Copy the listing below line for line, from its opening line to the one with "MOD field. -/", both included; stop there.

======

-- ==== Sys2Proof/Machine/Operands.lean ====
section
/-! DEFINITION. Operand forms: the fields of MOD and what an instruction may carry of them (R90, R91,
R140, R160, R182), the roles of lane sources (R89), and the checks that precede an effect (R29,
R49 to R51). -/

namespace Sys2Proof.Machine

/-- vc of a MOD word (R90). -/
def modVc (m : Word32) : BitVec 7 := m.extractLsb' 16 7
/-- TEa of a MOD word (R90). -/
def modTea (m : Word32) : Bool := m.getLsbD 15
/-- TEb of a MOD word (R90). -/
def modTeb (m : Word32) : Bool := m.getLsbD 14
/-- TEc of a MOD word (R90). -/
def modTec (m : Word32) : Bool := m.getLsbD 13
/-- US of a MOD word (R90). -/
def modUs (m : Word32) : Bool := m.getLsbD 12
/-- sidx of a MOD word (R90). -/
def modSidx (m : Word32) : BitVec 8 := m.extractLsb' 4 8
/-- xmod of a MOD word (R90). -/
def modX (m : Word32) : BitVec 4 := m.extractLsb' 0 4
/-- The high 12 bits of the offset of an LM instruction (R91). -/
def modOff (m : Word32) : BitVec 12 := m.extractLsb' 0 12

/-- The MOD word of a unit, all of whose fields are 0 when there is none (R90, R141). -/
def Issue.modOr0 (u : Issue) : Word32 :=
  match u.modWord with
  | some m => m
  | none => 0

/-- The address that follows the unit's last word (R84). -/
def Issue.next (u : Issue) : Word64 := u.wordAddr + 4

/-- What a lane instruction reads and writes, and what MOD may say about it: lane registers per role
(R89), the destination registers, whether US is legal and vb is 0 as US needs, a uniform register that
the instruction itself reads (MOVS), the legal xmod values, and whether MOD bits [12:0] are the offset
of R91. -/
structure Use where
  a    : List Nat
  b    : List Nat
  c    : Bool
  imp  : List Nat
  dst  : List Nat
  roleB : Bool
  us   : Bool
  sb   : Option Nat
  xm   : Nat → Bool
  lm   : Bool
  la   : Bool
  limm : Bool

/-- Only xmod 0 is assigned (R101). -/
def noXmod (x : Nat) : Bool := x == 0

/-- A lane instruction that reads and writes nothing and takes no MOD field. -/
def Use.plain : Use := ⟨[], [], false, [], [], false, false, none, noXmod, false, false, false⟩

/-- Format LR with sources a and b (R118, R139). -/
def Use.ab (vd va vb : BitVec 7) : Use :=
  { Use.plain with a := [va.toNat], b := [vb.toNat], dst := [vd.toNat], roleB := true, us := vb == 0 }

/-- Format LR with source a alone. -/
def Use.one (vd va : BitVec 7) : Use := { Use.plain with a := [va.toNat], dst := [vd.toNat] }

/-- Also reads vd as an implicit source (R89). -/
def Use.implicit (u : Use) (vd : BitVec 7) : Use := { u with imp := [vd.toNat] }

/-- Also reads role c, from MOD's vc (R90). -/
def Use.withC (u : Use) : Use := { u with c := true }

/-- Also takes some xmod values (R137, R141). -/
def Use.withX (u : Use) (f : Nat → Bool) : Use := { u with xm := f }

/-- The two registers of an address operand (R159, R183). -/
def addrRegs (v : BitVec 7) : List Nat := [v.toNat, v.toNat + 1]

/-- The fields of MOD are legal for the instruction (R90, R91, R101). With US = 1 the vb field is 0. -/
def Use.modOk (use : Use) (m : Word32) (vregs uregs : Nat) : Bool :=
  (if use.c then decide ((modVc m).toNat < vregs) else modVc m == 0) &&
  (!modTea m || !use.a.isEmpty) &&
  (!modTeb m || use.roleB) &&
  (!modTec m || use.c) &&
  (if use.lm then !modUs m
   else if use.la then m.extractLsb' 0 13 == 0
   else
     (if modUs m then use.us && decide ((modSidx m).toNat < uregs) else modSidx m == 0) &&
     use.xm (modX m).toNat)

/-- The unit reads its role-b operand from a uniform register (R90). -/
def Use.readsUs (use : Use) (u : Issue) : Bool := !use.lm && !use.la && modUs u.modOr0

/-- The lane registers of role b that the unit reads. -/
def Use.bRegs (use : Use) (u : Issue) : List Nat := if use.readsUs u then [] else use.b

/-- The lane registers of role c that the unit reads. -/
def Use.cRegs (use : Use) (u : Issue) : List Nat :=
  if use.c then [(modVc u.modOr0).toNat] else []

/-- The uniform register that the unit reads, if any. -/
def Use.uniReg (use : Use) (u : Issue) : Option Nat :=
  match use.sb with
  | some i => some i
  | none => if use.readsUs u then some (modSidx u.modOr0).toNat else none

/-- What becomes of one thread of a lane unit. -/
inductive LaneAct where
  /-- it executes, and stands so afterwards -/
  | run (th : Thread)
  /-- it takes BLOCKED and does not issue (R39) -/
  | wait (w : Wait)
  /-- it takes a precise trap -/
  | trap (cause : Nat) (tval : Word64)
  /-- the decoder refuses the unit (R101): illegal instruction, with the offending word -/
  | refuse (word : Word32)
  /-- it parks -/
  | park (p : Park)
  /-- the debugger halts it before the unit executes (R350) -/
  | halt
  deriving DecidableEq, Repr

/-- The uniform register of a group as it stood at the start of the cycle (R120). -/
def snapSreg (s : State) (k i : Nat) : Reg :=
  match s.cyc with
  | some c =>
    match c.snap.find (groupOf k) with
    | some g => g.sreg i
    | none => Reg.zero
  | none => Reg.zero

/-- The launch packet's `.vregs` and `.uregs` of a thread's block. -/
def State.limits (s : State) (b : Nat) : Nat × Nat :=
  match s.blocks.find b with
  | some x => (x.packet.vregs, x.packet.uregs)
  | none => (0, 0)

/-- Zero-extends a word to TVAL (R197). -/
def tvalWord (w : Word32) : Word64 := w.setWidth 64

/-- The first word of the unit that is illegal for this instruction (R29, R88, R90, R93, R102), if
one is. -/
def Use.illegal (use : Use) (u : Issue) (vregs uregs : Nat) : Option Word32 :=
  if u.limm.isSome && !use.limm then some u.word
  else
    match u.modWord with
    | none =>
      if use.c then some u.word
      else if (use.a ++ use.b ++ use.imp ++ use.dst).all (fun r => decide (r < vregs)) &&
          (match use.sb with
           | some i => decide (i < uregs)
           | none => true) then none
      else some u.word
    | some m =>
      if !use.modOk m vregs uregs then some m
      else if (use.a ++ use.b ++ use.imp ++ use.dst).all (fun r => decide (r < vregs)) &&
          (match use.sb with
           | some i => decide (i < uregs)
           | none => true) then none
      else some u.word

/-- The checks that come before an instruction's own (R49 to R51): illegal instruction, operand empty,
waiting for the destination and the sources to be full, poisoned operand. `none`: the thread executes. An
empty source whose TE bit is 1 traps even where it is the destination as well, since TEb covers all
registers of an LA vd (DEDUCED, assumption 8). -/
def gate (s : State) (use : Use) (u : Issue) (k : Nat) (th : Thread) : Option LaneAct :=
  let lim := s.limits u.block
  match use.illegal u lim.1 lim.2 with
  | some w => some (.refuse w)
  | none =>
    let a := use.a
    let b := use.bRegs u
    let c := use.cRegs u
    let uni := (use.uniReg u).toList
    let lanes := a ++ b ++ c ++ use.imp
    let empty := fun r => !(th.reg r).full
    let uempty := fun r => !(snapSreg s k r).full
    let m := u.modOr0
    if (modTea m && a.any empty) || (modTeb m && (b.any empty || uni.any uempty)) ||
        (modTec m && c.any empty) then some (.trap 6 0)
    else if use.dst.any empty || lanes.any empty || uni.any uempty then
      some (.wait (.regs (use.dst ++ lanes) uni))
    else if lanes.any (fun r => (th.reg r).poison) || uni.any (fun r => (snapSreg s k r).poison) then
      some (.trap 7 0)
    else none

/-- The value of role b: vb, or the uniform register (R90, R120, R126). -/
def bValue (s : State) (use : Use) (u : Issue) (k : Nat) (th : Thread) : Word32 :=
  match use.uniReg u with
  | some i => (snapSreg s k i).val
  | none => (th.reg (use.b.headD 0)).val

/-- The value of role a. -/
def aValue (use : Use) (th : Thread) : Word32 := (th.reg (use.a.headD 0)).val

/-- The value of role c. -/
def cValue (u : Issue) (th : Thread) : Word32 := (th.reg (modVc u.modOr0).toNat).val

/-- A 64-bit value from a register and the next one (R159, R183). -/
def Thread.pair (th : Thread) (r : Nat) : Word64 := (th.reg (r + 1)).val ++ (th.reg r).val

/-- Writes a 64-bit value into a register and the next one. -/
def Thread.setPair (th : Thread) (r : Nat) (v : Word64) : Thread :=
  (th.setReg r (Reg.ofVal (v.extractLsb' 0 32))).setReg (r + 1) (Reg.ofVal (v.extractLsb' 32 32))

/-- The thread has issued and goes on at an address. -/
def Thread.goto (th : Thread) (pc : Word64) : Thread := { th with pc := pc, st := .ready }

/-- The values that an LR instruction computes with: role a, b, c, vd as an implicit source, and
xmod. -/
structure LaneVals where
  a : Word32
  b : Word32
  c : Word32
  d : Word32
  x : Nat
  deriving DecidableEq, Repr

/-- The operand values of a thread. -/
def laneVals (s : State) (use : Use) (u : Issue) (k : Nat) (th : Thread) : LaneVals where
  a := aValue use th
  b := bValue s use u k th
  c := cValue u th
  d := (th.reg (use.imp.headD 0)).val
  x := (modX u.modOr0).toNat

end Sys2Proof.Machine
end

======

• **Task solution**:
-- ==== Sys2Proof/Machine/Operands.lean ====
section
/-! DEFINITION. Operand forms: the fields of MOD and what an instruction may carry of them (R90, R91,
R140, R160, R182), the roles of lane sources (R89), and the checks that precede an effect (R29,
R49 to R51). -/

namespace Sys2Proof.Machine

/-- vc of a MOD word (R90). -/
def modVc (m : Word32) : BitVec 7 := m.extractLsb' 16 7
/-- TEa of a MOD word (R90). -/
def modTea (m : Word32) : Bool := m.getLsbD 15
/-- TEb of a MOD word (R90). -/
def modTeb (m : Word32) : Bool := m.getLsbD 14
/-- TEc of a MOD word (R90). -/
def modTec (m : Word32) : Bool := m.getLsbD 13
/-- US of a MOD word (R90). -/
def modUs (m : Word32) : Bool := m.getLsbD 12
/-- sidx of a MOD word (R90). -/
def modSidx (m : Word32) : BitVec 8 := m.extractLsb' 4 8
/-- xmod of a MOD word (R90). -/
def modX (m : Word32) : BitVec 4 := m.extractLsb' 0 4
/-- The high 12 bits of the offset of an LM instruction (R91). -/
def modOff (m : Word32) : BitVec 12 := m.extractLsb' 0 12

/-- The MOD word of a unit, all of whose fields are 0 when there is none (R90, R141). -/
def Issue.modOr0 (u : Issue) : Word32 :=
  match u.modWord with
  | some m => m
  | none => 0

/-- The address that follows the unit's last word (R84). -/
def Issue.next (u : Issue) : Word64 := u.wordAddr + 4

/-- What a lane instruction reads and writes, and what MOD may say about it: lane registers per role
(R89), the destination registers, whether US is legal and vb is 0 as US needs, a uniform register that
the instruction itself reads (MOVS), the legal xmod values, and whether MOD bits [12:0] are the offset
of R91. -/
structure Use where
  a    : List Nat
  b    : List Nat
  c    : Bool
  imp  : List Nat
  dst  : List Nat
  roleB : Bool
  us   : Bool
  sb   : Option Nat
  xm   : Nat → Bool
  lm   : Bool
  la   : Bool
  limm : Bool

/-- Only xmod 0 is assigned (R101). -/
def noXmod (x : Nat) : Bool := x == 0

/-- A lane instruction that reads and writes nothing and takes no MOD field. -/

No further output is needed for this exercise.